Memory processing During Sleep
Scientists have shown numerous ways in which sleep is related to memory. In a study conducted by Turner, Drummond, Salamat, and Brown working memory was shown to be affected by sleep deprivation. Working memory is important because it keeps information active for further processing and supports higher-level cognitive functions such as decision making, reasoning, and episodic memory. Turner et al. allowed 18 women and 22 men to sleep only 26 minutes per night over a 4-day period. Subjects were given initial cognitive tests while well rested and then tested again twice a day during the 4 days of sleep deprivation. On the final test the average working memory span of the sleep deprived group had dropped by 38% in comparison to the control group.
Memory also seems to be affected differently by certain stages of sleep such as REM and slow-wave sleep (SWS). In one study cited in Born, Rasch, and Gais multiple groups of human subjects were used: wake control groups and sleep test groups. Sleep and wake groups were taught a task and then tested on it both on early and late nights, with the order of nights balanced across participants. When the subjects' brains were scanned during sleep, hypnograms revealed that SWS was the dominant sleep stage during the early night representing around 23% on average for sleep stage activity. The early night test group performed 16% better on the declarative memory test than the control group. During late night sleep, REM became the most active sleep stage at about 24%, and the late night test group performed 25% better on the procedural memory test than the control group. This indicates that procedural memory benefits from late REM-rich sleep whereas declarative memory benefits from early SWS-rich sleep.

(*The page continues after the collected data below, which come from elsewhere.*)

-- ==== Sys2Proof/Laws/Sparse.lean ====
section
/-! SUPPORT. The laws of sparse data: reading after a write, the canonical form kept by every operation, and canonical
lists that read alike are equal. -/

namespace Sys2Proof.Machine

variable {α : Type} [DecidableEq α] {d : α}

omit [DecidableEq α] in
/-- The bound of the first key is monotone. -/
theorem sparseAbove_mono {m : List (Nat × α)} {b c : Nat} (h : sparseAbove c m = true) (hbc : b ≤ c) :
    sparseAbove b m = true := by
  cases m with
  | nil => rfl
  | cons e m => simp only [sparseAbove, decide_eq_true_eq] at *; omega

/-- Below the first key everything reads as the default. -/
theorem sparseGet_of_above {m : List (Nat × α)} {k : Nat} (hw : sparseWf d m = true) (h : sparseAbove k m = true) :
    sparseGet d m k = d := by
  induction m with
  | nil => rfl
  | cons e m ih =>
    obtain ⟨j, v⟩ := e
    simp only [sparseWf, sparseAbove, Bool.and_eq_true, decide_eq_true_eq] at hw h
    have hj : j ≠ k := by omega
    simp only [sparseGet, if_neg hj]
    exact ih hw.2 (sparseAbove_mono hw.1.2 (by omega))

/-- A list's first key is not below itself. -/
theorem sparseGet_cons (k i : Nat) (v : α) {m : List (Nat × α)} (hw : sparseWf d m = true) (h : sparseAbove k m = true) :
    sparseGet d (sparseCons d k v m) i = if i = k then v else sparseGet d m i := by
  unfold sparseCons
  by_cases hi : i = k
  · subst hi
    split
    · next hv => rw [if_pos rfl, sparseGet_of_above hw h, hv]
    · simp [sparseGet]
  · have hk : k ≠ i := fun e => hi e.symm
    split <;> simp [sparseGet, hk]

theorem sparseCons_wf (k : Nat) (v : α) {m : List (Nat × α)} (hw : sparseWf d m = true) (h : sparseAbove k m = true) :
    sparseWf d (sparseCons d k v m) = true := by
  unfold sparseCons
  split
  · exact hw
  · next hv => simp [sparseWf, hv, h, hw]

theorem sparseCons_above {b k : Nat} (v : α) {m : List (Nat × α)} (hb : b < k) (h : sparseAbove k m = true) :
    sparseAbove b (sparseCons d k v m) = true := by
  unfold sparseCons
  split
  · exact sparseAbove_mono h (by omega)
  · simpa [sparseAbove] using hb

theorem sparseSet_above {b k : Nat} (v : α) {m : List (Nat × α)} (hw : sparseWf d m = true)
    (h : sparseAbove b m = true) (hb : b < k) : sparseAbove b (sparseSet d m k v) = true := by
  cases m with
  | nil => exact sparseCons_above v hb rfl
  | cons e m =>
    obtain ⟨j, w⟩ := e
    simp only [sparseWf, Bool.and_eq_true] at hw
    unfold sparseSet
    split
    · next hkj => exact sparseCons_above v hb (by simpa [sparseAbove] using hkj)
    · split
      · next hkj => exact sparseCons_above v hb (hkj ▸ hw.1.2)
      · exact h

/-- A write keeps the canonical form. -/
theorem sparseSet_wf (k : Nat) (v : α) {m : List (Nat × α)} (hw : sparseWf d m = true) :
    sparseWf d (sparseSet d m k v) = true := by
  induction m with
  | nil => exact sparseCons_wf k v rfl rfl
  | cons e m ih =>
    obtain ⟨j, w⟩ := e
    have hw' := hw
    simp only [sparseWf, Bool.and_eq_true] at hw'
    unfold sparseSet
    split
    · next hkj => exact sparseCons_wf k v hw (by simpa [sparseAbove] using hkj)
    · next hkj =>
      split
      · next hk => exact sparseCons_wf k v hw'.2 (hk ▸ hw'.1.2)
      · next hk =>
        simp only [sparseWf, Bool.and_eq_true]
        exact ⟨⟨hw'.1.1, sparseSet_above v hw'.2 hw'.1.2 (by omega)⟩, ih hw'.2⟩

/-- Reading after a write: the value at the key, everything else as before. -/
theorem sparseGet_sparseSet (k i : Nat) (v : α) {m : List (Nat × α)} (hw : sparseWf d m = true) :
    sparseGet d (sparseSet d m k v) i = if i = k then v else sparseGet d m i := by
  induction m with
  | nil => exact sparseGet_cons k i v rfl rfl
  | cons e m ih =>
    obtain ⟨j, w⟩ := e
    have hw' := hw
    simp only [sparseWf, Bool.and_eq_true] at hw'
    unfold sparseSet
    split
    · next hkj => exact sparseGet_cons k i v hw (by simpa [sparseAbove] using hkj)
    · next hkj =>
      split
      · next hk =>
        subst hk
        rw [sparseGet_cons k i v hw'.2 hw'.1.2]
        by_cases hi : i = k
        · simp [hi]
        · have : k ≠ i := fun e => hi e.symm
          simp [sparseGet, hi, this]
      · next hk =>
        simp only [sparseGet]
        by_cases hji : j = i
        · subst hji
          have : j ≠ k := fun e => hk e.symm
          simp [this]
        · simp only [if_neg hji]; exact ih hw'.2

theorem sparseMap_above (f : Nat → α → α) {b : Nat} {m : List (Nat × α)} (hw : sparseWf d m = true)
    (h : sparseAbove b m = true) : sparseAbove b (sparseMap d f m) = true := by
  induction m generalizing b with
  | nil => rfl
  | cons e m ih =>
    obtain ⟨j, w⟩ := e
    simp only [sparseWf, Bool.and_eq_true] at hw
    simp only [sparseMap]
    exact sparseCons_above _ (by simpa [sparseAbove] using h) (ih hw.2 hw.1.2)

/-- A map keeps the canonical form. -/
theorem sparseMap_wf (f : Nat → α → α) {m : List (Nat × α)} (hw : sparseWf d m = true) :
    sparseWf d (sparseMap d f m) = true := by
  induction m with
  | nil => rfl
  | cons e m ih =>
    obtain ⟨j, w⟩ := e
    simp only [sparseWf, Bool.and_eq_true] at hw
    exact sparseCons_wf _ _ (ih hw.2) (sparseMap_above f hw.2 hw.1.2)

/-- Reading after a map that keeps the default. -/
theorem sparseGet_sparseMap (f : Nat → α → α) (hf : ∀ k, f k d = d) {m : List (Nat × α)} (hw : sparseWf d m = true)
    (i : Nat) : sparseGet d (sparseMap d f m) i = f i (sparseGet d m i) := by
  induction m with
  | nil => exact (hf i).symm
  | cons e m ih =>
    obtain ⟨j, w⟩ := e
    simp only [sparseWf, Bool.and_eq_true] at hw
    simp only [sparseMap]
    rw [sparseGet_cons _ _ _ (sparseMap_wf f hw.2) (sparseMap_above f hw.2 hw.1.2)]
    by_cases hij : i = j
    · subst hij; simp [sparseGet]
    · have : j ≠ i := fun e => hij e.symm
      simp [sparseGet, hij, this, ih hw.2]

/-- Every listed key is below a bound. -/
theorem sparseSet_all {N k : Nat} (v : α) {m : List (Nat × α)} (hk : k < N)
    (h : m.all (fun c => decide (c.1 < N)) = true) : (sparseSet d m k v).all (fun c => decide (c.1 < N)) = true := by
  have cons : ∀ m' : List (Nat × α), m'.all (fun c => decide (c.1 < N)) = true →
      (sparseCons d k v m').all (fun c => decide (c.1 < N)) = true := by
    intro m' h'
    unfold sparseCons
    split
    · exact h'
    · simp only [List.all_cons, Bool.and_eq_true, decide_eq_true_eq]; exact ⟨hk, h'⟩
  induction m with
  | nil => exact cons [] rfl
  | cons e m ih =>
    have h' := h
    simp only [List.all_cons, Bool.and_eq_true] at h'
    unfold sparseSet
    split
    · exact cons _ h
    · split
      · exact cons _ h'.2
      · simp only [List.all_cons, Bool.and_eq_true]; exact ⟨h'.1, ih h'.2⟩

/-- Canonical lists that read alike are equal. -/
theorem sparse_ext {m n : List (Nat × α)} (hm : sparseWf d m = true) (hn : sparseWf d n = true)
    (h : ∀ k, sparseGet d m k = sparseGet d n k) : m = n := by
  induction m generalizing n with
  | nil =>
    cases n with
    | nil => rfl
    | cons e n =>
      obtain ⟨j, v⟩ := e
      have := h j
      simp only [sparseWf, Bool.and_eq_true, decide_eq_true_eq] at hn
      simp [sparseGet] at this
      exact absurd this.symm hn.1.1
  | cons e m ih =>
    obtain ⟨j, v⟩ := e
    have hm' := hm
    simp only [sparseWf, Bool.and_eq_true, decide_eq_true_eq] at hm'
    cases n with
    | nil =>
      have := h j
      simp [sparseGet] at this
      exact absurd this hm'.1.1
    | cons e' n =>
      obtain ⟨i, w⟩ := e'
      have hn' := hn
      simp only [sparseWf, Bool.and_eq_true, decide_eq_true_eq] at hn'
      rcases Nat.lt_trichotomy i j with hlt | heq | hgt
      · have h1 := h i
        rw [sparseGet_of_above hm (by simpa [sparseAbove] using hlt)] at h1
        simp [sparseGet] at h1
        exact absurd h1.symm hn'.1.1
      · subst heq
        have h1 := h i
        simp [sparseGet] at h1
        subst h1
        congr 1
        apply ih hm'.2 hn'.2
        intro k
        by_cases hk : i = k
        · subst hk
          rw [sparseGet_of_above hm'.2 hm'.1.2, sparseGet_of_above hn'.2 hn'.1.2]
        · have h2 := h k
          simpa [sparseGet, hk] using h2
      · have h1 := h j
        rw [sparseGet_of_above hn (by simpa [sparseAbove] using hgt)] at h1
        simp [sparseGet] at h1
        exact absurd h1 hm'.1.1

end Sys2Proof.Machine
end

Another study conducted by Datta[30 indirectly supports these results. The subjects chosen were 22 male rats. A box was constructed where a single rat could move freely from one end to the other. The bottom of the box was made of a steel grate. A light would shine in the box accompanied by a sound. After a 5 second delay an electrical shock would be applied. Once the shock commenced the rat could move to the other end of the box, ending the shock immediately. The rat could also use the 5-second delay to move to the other end of the box and avoid the shock entirely. The length of the shock never exceeded 5 seconds. This was repeated 30 times for half the rats. The other half, the control group, was placed in the same trial but the rats were shocked regardless of their reaction. After each of the training sessions the rat would be placed in a recording cage for 6 hours of polygraphic recordings. This process was repeated for 3 consecutive days. This study found that during the post-trial sleep recording session rats spent 25.47% more time in REM sleep after learning trials than after control trials. These trials support the results of the Born et al. study, indicating an obvious correlation between REM sleep and procedural knowledge.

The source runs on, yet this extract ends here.